Шрифт:
Интервал:
Закладка:
Здесь, в офицерских батареях, дело обстояло иначе. Матерьяльная часть, уже потрепанная за войну, не внушала доверия, да и личный состав, состоявший большей частью из пеших артиллеристов, но под командой завзятого конника, презирая технику, усвоил самые крайние традиции конной артиллерии, про которую всегда говорили, что «только пушки мешают ей быть превосходным родом оружия». Вероятно, поэтому коренные конноартиллеристы предпочли записаться в кавалерию.
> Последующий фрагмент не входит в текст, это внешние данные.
-- ==== Sys2Proof/Laws/State.lean ====
section
/-! SUPPORT. One lemma per field of the state per named update: what the update writes there, or that it leaves the
field alone. All hold by unfolding and are simp lemmas, so that no later proof unfolds a record update. -/

namespace Sys2Proof.Machine

variable (s : State) (m : Byte) (te : TxEntry) (re : RxEntry)

/-! ### popAction -/

@[simp] theorem popAction_params : (popAction s).params = s.params := rfl
@[simp] theorem popAction_csn : (popAction s).csn = s.csn := rfl
@[simp] theorem popAction_frOpen : (popAction s).frOpen = s.frOpen := rfl
@[simp] theorem popAction_frCmd : (popAction s).frCmd = s.frCmd := rfl
@[simp] theorem popAction_frIdx : (popAction s).frIdx = s.frIdx := rfl
@[simp] theorem popAction_frBuf : (popAction s).frBuf = s.frBuf := rfl
@[simp] theorem popAction_ce : (popAction s).ce = s.ce := rfl
@[simp] theorem popAction_txActive : (popAction s).txActive = s.txActive := rfl
@[simp] theorem popAction_txf : (popAction s).txf = s.txf := rfl
@[simp] theorem popAction_rxf : (popAction s).rxf = s.rxf := rfl
@[simp] theorem popAction_rxDr : (popAction s).rxDr = s.rxDr := rfl
@[simp] theorem popAction_txDs : (popAction s).txDs = s.txDs := rfl
@[simp] theorem popAction_maxRt : (popAction s).maxRt = s.maxRt := rfl
@[simp] theorem popAction_regs : (popAction s).regs = s.regs := rfl
@[simp] theorem popAction_dev : (popAction s).dev = s.dev := rfl
@[simp] theorem popAction_pending : (popAction s).pending = s.pending.tail := rfl
@[simp] theorem popAction_reply : (popAction s).reply = s.reply := rfl
@[simp] theorem popAction_rmw : (popAction s).rmw = s.rmw := rfl
@[simp] theorem popAction_edges : (popAction s).edges = s.edges := rfl
@[simp] theorem popAction_draws : (popAction s).draws = s.draws := rfl

/-! ### openFrame -/

@[simp] theorem openFrame_params : (openFrame s).params = s.params := rfl
@[simp] theorem openFrame_csn : (openFrame s).csn = false := rfl
@[simp] theorem openFrame_frOpen : (openFrame s).frOpen = true := rfl
@[simp] theorem openFrame_frCmd : (openFrame s).frCmd = none := rfl
@[simp] theorem openFrame_frIdx : (openFrame s).frIdx = 0 := rfl
@[simp] theorem openFrame_frBuf : (openFrame s).frBuf = [] := rfl
@[simp] theorem openFrame_ce : (openFrame s).ce = s.ce := rfl
@[simp] theorem openFrame_txActive : (openFrame s).txActive = s.txActive := rfl
@[simp] theorem openFrame_txf : (openFrame s).txf = s.txf := rfl
@[simp] theorem openFrame_rxf : (openFrame s).rxf = s.rxf := rfl
@[simp] theorem openFrame_rxDr : (openFrame s).rxDr = s.rxDr := rfl
@[simp] theorem openFrame_txDs : (openFrame s).txDs = s.txDs := rfl
@[simp] theorem openFrame_maxRt : (openFrame s).maxRt = s.maxRt := rfl
@[simp] theorem openFrame_regs : (openFrame s).regs = s.regs := rfl
@[simp] theorem openFrame_dev : (openFrame s).dev = s.dev := rfl
@[simp] theorem openFrame_pending : (openFrame s).pending = s.pending := rfl
@[simp] theorem openFrame_reply : (openFrame s).reply = [] := rfl
@[simp] theorem openFrame_rmw : (openFrame s).rmw = s.rmw := rfl
@[simp] theorem openFrame_edges : (openFrame s).edges = s.edges := rfl
@[simp] theorem openFrame_draws : (openFrame s).draws = s.draws := rfl

/-! ### commandByte -/

@[simp] theorem commandByte_params : (commandByte m s).params = s.params := rfl
@[simp] theorem commandByte_csn : (commandByte m s).csn = s.csn := rfl
@[simp] theorem commandByte_frOpen : (commandByte m s).frOpen = s.frOpen := rfl
@[simp] theorem commandByte_frCmd : (commandByte m s).frCmd = some m := rfl
@[simp] theorem commandByte_frIdx : (commandByte m s).frIdx = s.frIdx := rfl
@[simp] theorem commandByte_frBuf : (commandByte m s).frBuf = s.frBuf := rfl
@[simp] theorem commandByte_ce : (commandByte m s).ce = s.ce := rfl
@[simp] theorem commandByte_txActive : (commandByte m s).txActive = s.txActive := rfl
@[simp] theorem commandByte_txf : (commandByte m s).txf = s.txf := rfl
@[simp] theorem commandByte_rxf : (commandByte m s).rxf = s.rxf := rfl
@[simp] theorem commandByte_rxDr : (commandByte m s).rxDr = s.rxDr := rfl
@[simp] theorem commandByte_txDs : (commandByte m s).txDs = s.txDs := rfl
@[simp] theorem commandByte_maxRt : (commandByte m s).maxRt = s.maxRt := rfl
@[simp] theorem commandByte_regs : (commandByte m s).regs = s.regs := rfl
@[simp] theorem commandByte_dev : (commandByte m s).dev = s.dev := rfl
@[simp] theorem commandByte_pending : (commandByte m s).pending = s.pending := rfl
@[simp] theorem commandByte_reply : (commandByte m s).reply = s.reply ++ [status s] := rfl
@[simp] theorem commandByte_rmw : (commandByte m s).rmw = s.rmw := rfl
@[simp] theorem commandByte_edges : (commandByte m s).edges = s.edges := rfl
@[simp] theorem commandByte_draws : (commandByte m s).draws = s.draws := rfl

/-! ### closeFrame -/

@[simp] theorem closeFrame_params : (closeFrame s).params = s.params := rfl
@[simp] theorem closeFrame_csn : (closeFrame s).csn = true := rfl
@[simp] theorem closeFrame_frOpen : (closeFrame s).frOpen = false := rfl
@[simp] theorem closeFrame_frCmd : (closeFrame s).frCmd = none := rfl
@[simp] theorem closeFrame_frIdx : (closeFrame s).frIdx = 0 := rfl
@[simp] theorem closeFrame_frBuf : (closeFrame s).frBuf = [] := rfl
@[simp] theorem closeFrame_ce : (closeFrame s).ce = s.ce := rfl
@[simp] theorem closeFrame_txActive : (closeFrame s).txActive = s.txActive := rfl
@[simp] theorem closeFrame_txf : (closeFrame s).txf = s.txf := rfl
@[simp] theorem closeFrame_rxf : (closeFrame s).rxf = s.rxf := rfl
@[simp] theorem closeFrame_rxDr : (closeFrame s).rxDr = s.rxDr := rfl
@[simp] theorem closeFrame_txDs : (closeFrame s).txDs = s.txDs := rfl
@[simp] theorem closeFrame_maxRt : (closeFrame s).maxRt = s.maxRt := rfl
@[simp] theorem closeFrame_regs : (closeFrame s).regs = s.regs := rfl
@[simp] theorem closeFrame_dev : (closeFrame s).dev = s.dev := rfl
@[simp] theorem closeFrame_pending : (closeFrame s).pending = s.pending := rfl
@[simp] theorem closeFrame_reply : (closeFrame s).reply = s.reply := rfl
@[simp] theorem closeFrame_rmw : (closeFrame s).rmw = s.rmw := rfl
@[simp] theorem closeFrame_edges : (closeFrame s).edges = s.edges := rfl
@[simp] theorem closeFrame_draws : (closeFrame s).draws = s.draws := rfl

/-! ### answer -/

@[simp] theorem answer_params : (answer m s).params = s.params := rfl
@[simp] theorem answer_csn : (answer m s).csn = s.csn := rfl
@[simp] theorem answer_frOpen : (answer m s).frOpen = s.frOpen := rfl
@[simp] theorem answer_frCmd : (answer m s).frCmd = s.frCmd := rfl
@[simp] theorem answer_frIdx : (answer m s).frIdx = s.frIdx + 1 := rfl
@[simp] theorem answer_frBuf : (answer m s).frBuf = s.frBuf := rfl
@[simp] theorem answer_ce : (answer m s).ce = s.ce := rfl
@[simp] theorem answer_txActive : (answer m s).txActive = s.txActive := rfl
@[simp] theorem answer_txf : (answer m s).txf = s.txf := rfl
@[simp] theorem answer_rxf : (answer m s).rxf = s.rxf := rfl
@[simp] theorem answer_rxDr : (answer m s).rxDr = s.rxDr := rfl
@[simp] theorem answer_txDs : (answer m s).txDs = s.txDs := rfl
@[simp] theorem answer_maxRt : (answer m s).maxRt = s.maxRt := rfl
@[simp] theorem answer_regs : (answer m s).regs = s.regs := rfl
@[simp] theorem answer_dev : (answer m s).dev = s.dev := rfl
@[simp] theorem answer_pending : (answer m s).pending = s.pending := rfl
@[simp] theorem answer_reply : (answer m s).reply = s.reply ++ [m] := rfl
@[simp] theorem answer_rmw : (answer m s).rmw = s.rmw := rfl
@[simp] theorem answer_edges : (answer m s).edges = s.edges := rfl
@[simp] theorem answer_draws : (answer m s).draws = s.draws := rfl
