-- ==== Sys2Proof/Laws/Commands.lean ====
section
/-! SUPPORT. The commit of each command, and what `exec` can do: every command is one shared run with its own
data byte and commit. -/

namespace Sys2Proof.Machine

/-- What a data byte of the command does (R82). -/
def dataOf : Instr → Byte → State → Host.Outcome State Fault Refusal
  | .rRegister r   => readData r
  | .wRegister _   => bufferData
  | .rRxPayload    => payloadData
  | .wTxPayload    => bufferData
  | .wAckPayload _ => bufferData
  | .flushTx       => refuseData
  | .flushRx       => refuseData
  | .nop           => refuseData
  | .reserved b    => fun _ s => .refused (.reservedCommand b (status s))

/-- The commit of the command (R83); a reserved command has none. -/
def commitOf : Instr → State → Host.Outcome State Fault Refusal
  | .rRegister _     => commitNothing
  | .wRegister r     => commitWrite r
  | .rRxPayload      => commitPop
  | .wTxPayload      => commitPush .tx
  | .wAckPayload ppp => fun s =>
      if h : ppp.toNat < 6 then commitPush (.ack ⟨ppp.toNat, h⟩) s
      else .refused (.reservedCommand (encodeByte s.params (.wAckPayload ppp)) (status s))
  | .flushTx         => commitFlushTx
  | .flushRx         => commitFlushRx
  | .nop             => commitNothing
  | .reserved b      => fun s => .refused (.reservedCommand b (status s))

theorem dataOf_sound (i : Instr) : DataSound (dataOf i) := by
  cases i with
  | rRegister r => exact readData_sound r
  | wRegister r => exact bufferData_sound
  | rRxPayload => exact payloadData_sound
  | wTxPayload => exact bufferData_sound
  | wAckPayload ppp => exact bufferData_sound
  | flushTx => exact refuseData_sound
  | flushRx => exact refuseData_sound
  | nop => exact refuseData_sound
  | reserved b => intro m s t h; cases h

/-- A reserved command byte never answers a next state (R90). -/
theorem runReserved_ne_next (b : Byte) (s t : State) : runReserved b s ≠ .next t := by
  unfold runReserved; split <;> split <;> simp

/-- A command that is not reserved is its data byte and its commit, run over the bus. -/
theorem exec_eq_runCommand {i : Instr} (hr : ∀ b, i ≠ .reserved b)
    (ha : ∀ ppp, i = .wAckPayload ppp → ppp.toNat < 6) (s : State) :
    exec i s = runCommand (dataOf i) (commitOf i) s := by
  cases i with
  | wAckPayload ppp =>
      have h := ha ppp rfl
      have hc : commitOf (.wAckPayload ppp) = commitPush (.ack ⟨ppp.toNat, h⟩) := by
        funext u; simp [commitOf, h]
      simp only [exec, execWAckPayload, h, hc, dataOf, ↓reduceDIte]
  | reserved b => exact absurd rfl (hr b)
  | rRegister r => rfl
  | wRegister r => rfl
  | rRxPayload => rfl
  | wTxPayload => rfl
  | flushTx => rfl
  | flushRx => rfl
  | nop => rfl

/-- Where `exec` answers a next state, the command is not reserved. -/
theorem exec_next_runs {i : Instr} {s t : State} (h : exec i s = .next t) :
    runCommand (dataOf i) (commitOf i) s = .next t := by
  rw [← exec_eq_runCommand ?_ ?_ s, h]
  · rintro b rfl; exact runReserved_ne_next b s t h
  · rintro ppp rfl
    by_contra hp
    simp only [exec, execWAckPayload, hp, ↓reduceDIte] at h
    exact runReserved_ne_next _ s t h

/-- Every next state of `exec`: nothing but the bus was touched, or a frame of this command ended with its
commit (R82, R83, R93). -/
theorem exec_cases {i : Instr} {s t : State} (h : exec i s = .next t) :
    busOnly s t
    ∨ ∃ v u, busOnly s v ∧ commitOf i v = .next u ∧ t = settleIrq v (closeFrame u)
        ∧ ((∃ rest b, s.pending = .csnRise :: rest ∧ s.frCmd = some b ∧ v = popAction s)
          ∨ ∃ rest b ds, s.pending = .frame (b :: ds) :: rest ∧ v.pending = rest ∧ v.frCmd = some b) := by
  rcases runCommand_cases (dataOf_sound i) (exec_next_runs h) with
    ⟨m, rest, hp, -, -, rfl⟩ | ⟨m, rest, b, hp, -, -, hx⟩ | ⟨rest, hp, -, -, rfl⟩
      | ⟨rest, b, u, hp, -, hc, hu, rfl⟩ | ⟨rest, b, ds, v, u, hp, -, hv, hu, rfl⟩
  · exact .inl rfl
  · exact .inl (busOnly_trans (busOnly_popAction s) (dataOf_sound i m _ t hx).1)
  · exact .inl rfl
  · exact .inr ⟨popAction s, u, rfl, hu, rfl, .inl ⟨rest, b, hp, hc, rfl⟩⟩
  · obtain ⟨hb, -, -, hc, hq, -⟩ := dataPhase_sound (dataOf_sound i) ds _ v hv
    have hs : busOnly s v := busOnly_trans (busOnly_popAction s)
      (busOnly_trans (busOnly_openFrame _) (busOnly_trans (busOnly_commandByte b _) hb))
    refine .inr ⟨v, u, hs, hu, rfl, .inr ⟨rest, b, ds, hp, ?_, hc.trans rfl⟩⟩
    rw [hq]; simp [hp]

/-! ### What each commit can do -/

theorem configWrite_cases {v : Byte} {s t : State} (h : configWrite v s = .next t) :
    v.getLsbD 7 = false ∧ (s.txActive = true → v.getLsbD 1 = pwrUp s ∧ v.getLsbD 0 = primRx s)
      ∧ t = { s with regs := { s.regs with config := v } } := by
  simp only [configWrite] at h
  by_cases h7 : v.getLsbD 7 = true
  · simp [h7] at h
  · by_cases ht : s.txActive = true ∧ (v.getLsbD 1 ≠ pwrUp s ∨ v.getLsbD 0 ≠ primRx s)
    · rw [if_neg h7, if_pos ht] at h; cases h
    · rw [if_neg h7, if_neg ht] at h
      cases h
      refine ⟨by simpa using h7, fun hx => ?_, rfl⟩
      by_contra hc
      exact ht ⟨hx, by by_contra hd; push Not at hd; exact hc hd⟩

theorem byteWrite_cases {r : Reg} {v : Byte} {s t : State} (h : byteWrite r v s = .next t) :
    byteLegal r v = true ∧ t = { s with regs := storeByte r v s.regs } := by
  simp only [byteWrite] at h
  by_cases h1 : inWmask r v = false
  · simp [h1] at h
  · by_cases h2 : isRxPw r = true ∧ 32#8 < v
    · rw [if_neg h1, if_pos h2] at h; cases h
    · rw [if_neg h1, if_neg h2] at h
      cases h
      refine ⟨?_, rfl⟩
      simp only [byteLegal, Bool.and_eq_true, Bool.or_eq_true, decide_eq_true_eq, Bool.not_eq_true']
      refine ⟨by simpa using h1, ?_⟩
      by_cases h3 : isRxPw r = true
      · exact .inr (BitVec.not_lt.1 fun hc => h2 ⟨h3, hc⟩)
      · exact .inl (by simpa using h3)

theorem addrWrite_cases {r : Reg} {buf : List Byte} {s t : State} (h : addrWrite r buf s = .next t) :
    ∃ a, toAddress buf = some a ∧ t = { s with regs := storeAddr r a s.regs } := by
  simp only [addrWrite] at h
  split at h
  · rename_i a ha; cases h; exact ⟨a, ha, rfl⟩
  · cases h

/-- What a register write can do: store a legal CONFIG byte, clear flags, store a legal byte in a 1-byte register, or
store an address (R105). -/
theorem commitWrite_cases {r : Reg} {s t : State} (h : commitWrite r s = .next t) :
    (∃ v, r = .config ∧ v.getLsbD 7 = false
        ∧ (s.txActive = true → v.getLsbD 1 = pwrUp s ∧ v.getLsbD 0 = primRx s)
        ∧ t = { s with regs := { s.regs with config := v } })
    ∨ (∃ v, r = .status ∧ t = clearFlags v s)
    ∨ (∃ v, isByteReg r = true ∧ byteLegal r v = true ∧ t = { s with regs := storeByte r v s.regs })
    ∨ ∃ a, regWidth r = 5 ∧ t = { s with regs := storeAddr r a s.regs } := by
  unfold commitWrite at h
  by_cases hn : s.frIdx = regWidth r
  · rw [if_pos hn] at h
    cases r with
    | config => exact .inl ⟨_, rfl, configWrite_cases h⟩
    | status =>
        simp only [writeValue, statusWrite] at h
        split at h
        · cases h
        · cases h; exact .inr (.inl ⟨_, rfl, rfl⟩)
    | fifoStatus => cases h
    | enAa => obtain ⟨h1, h2⟩ := byteWrite_cases h; exact .inr (.inr (.inl ⟨_, rfl, h1, h2⟩))
    | enRxaddr => obtain ⟨h1, h2⟩ := byteWrite_cases h; exact .inr (.inr (.inl ⟨_, rfl, h1, h2⟩))
    | rfCh => obtain ⟨h1, h2⟩ := byteWrite_cases h; exact .inr (.inr (.inl ⟨_, rfl, h1, h2⟩))
    | rfSetup => obtain ⟨h1, h2⟩ := byteWrite_cases h; exact .inr (.inr (.inl ⟨_, rfl, h1, h2⟩))
    | rxPw p => obtain ⟨h1, h2⟩ := byteWrite_cases h; exact .inr (.inr (.inl ⟨_, rfl, h1, h2⟩))
    | dynpd => obtain ⟨h1, h2⟩ := byteWrite_cases h; exact .inr (.inr (.inl ⟨_, rfl, h1, h2⟩))
    | feature => obtain ⟨h1, h2⟩ := byteWrite_cases h; exact .inr (.inr (.inl ⟨_, rfl, h1, h2⟩))
    | rxAddr p => obtain ⟨a, -, h2⟩ := addrWrite_cases h; exact .inr (.inr (.inr ⟨a, rfl, h2⟩))
    | txAddr => obtain ⟨a, -, h2⟩ := addrWrite_cases h; exact .inr (.inr (.inr ⟨a, rfl, h2⟩))
  · rw [if_neg hn] at h; cases h

theorem commitPop_cases {s t : State} (h : commitPop s = .next t) : s.frIdx ≠ 0 ∧ t = popRx s := by
  simp only [commitPop] at h
  split at h
  · cases h
  · rename_i hn; cases h; exact ⟨hn, rfl⟩

theorem commitPush_cases {k : TxKind} {s t : State} (h : commitPush k s = .next t) :
    1 ≤ s.frIdx ∧ s.frIdx ≤ maxPayload ∧ s.txf.length ≠ s.params.fifoDepth
      ∧ t = pushTx { kind := k, data := s.frBuf } s := by
  simp only [commitPush] at h
  by_cases h1 : s.frIdx = 0 ∨ maxPayload < s.frIdx
  · rw [if_pos h1] at h; cases h
  · by_cases h2 : txFull s = true
    · rw [if_neg h1, if_pos h2] at h; cases h
    · rw [if_neg h1, if_neg h2] at h
      cases h
      push Not at h1
      exact ⟨Nat.one_le_iff_ne_zero.2 h1.1, h1.2, by simpa [txFull] using h2, rfl⟩

theorem commitFlushTx_cases {s t : State} (h : commitFlushTx s = .next t) :
    s.txActive = false ∧ t = { s with txf := [] } := by
  simp only [commitFlushTx] at h
  cases hx : s.txActive <;> simp [hx] at h
  exact ⟨rfl, h.symm⟩

end Sys2Proof.Machine
end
На войне, в случае неустойки, всегда приходилось держать ухо востро, так как пехота при отступлении редко вспоминает о своей артиллерии. По отношению к конной артиллерии этот вопрос стоял еще острее. Закаленный опытом в авангардных и арьергардных делах, я отлично понимал это, и не раз в критический момент выводил батареи из-под удара. В коннице я видел в этом свою главную обязанность. Все случаи гибели наших орудий случались в моем отсутствии.
Вскоре после моего прибытия в дивизию одному из непосредственных подчиненных Колзакова, капитану Романовскому, удалось сформировать батарею из отбитых нами легких орудий, и его батарея сделалась идеалом не только «лихости», но и редкого искусства в стрельбе.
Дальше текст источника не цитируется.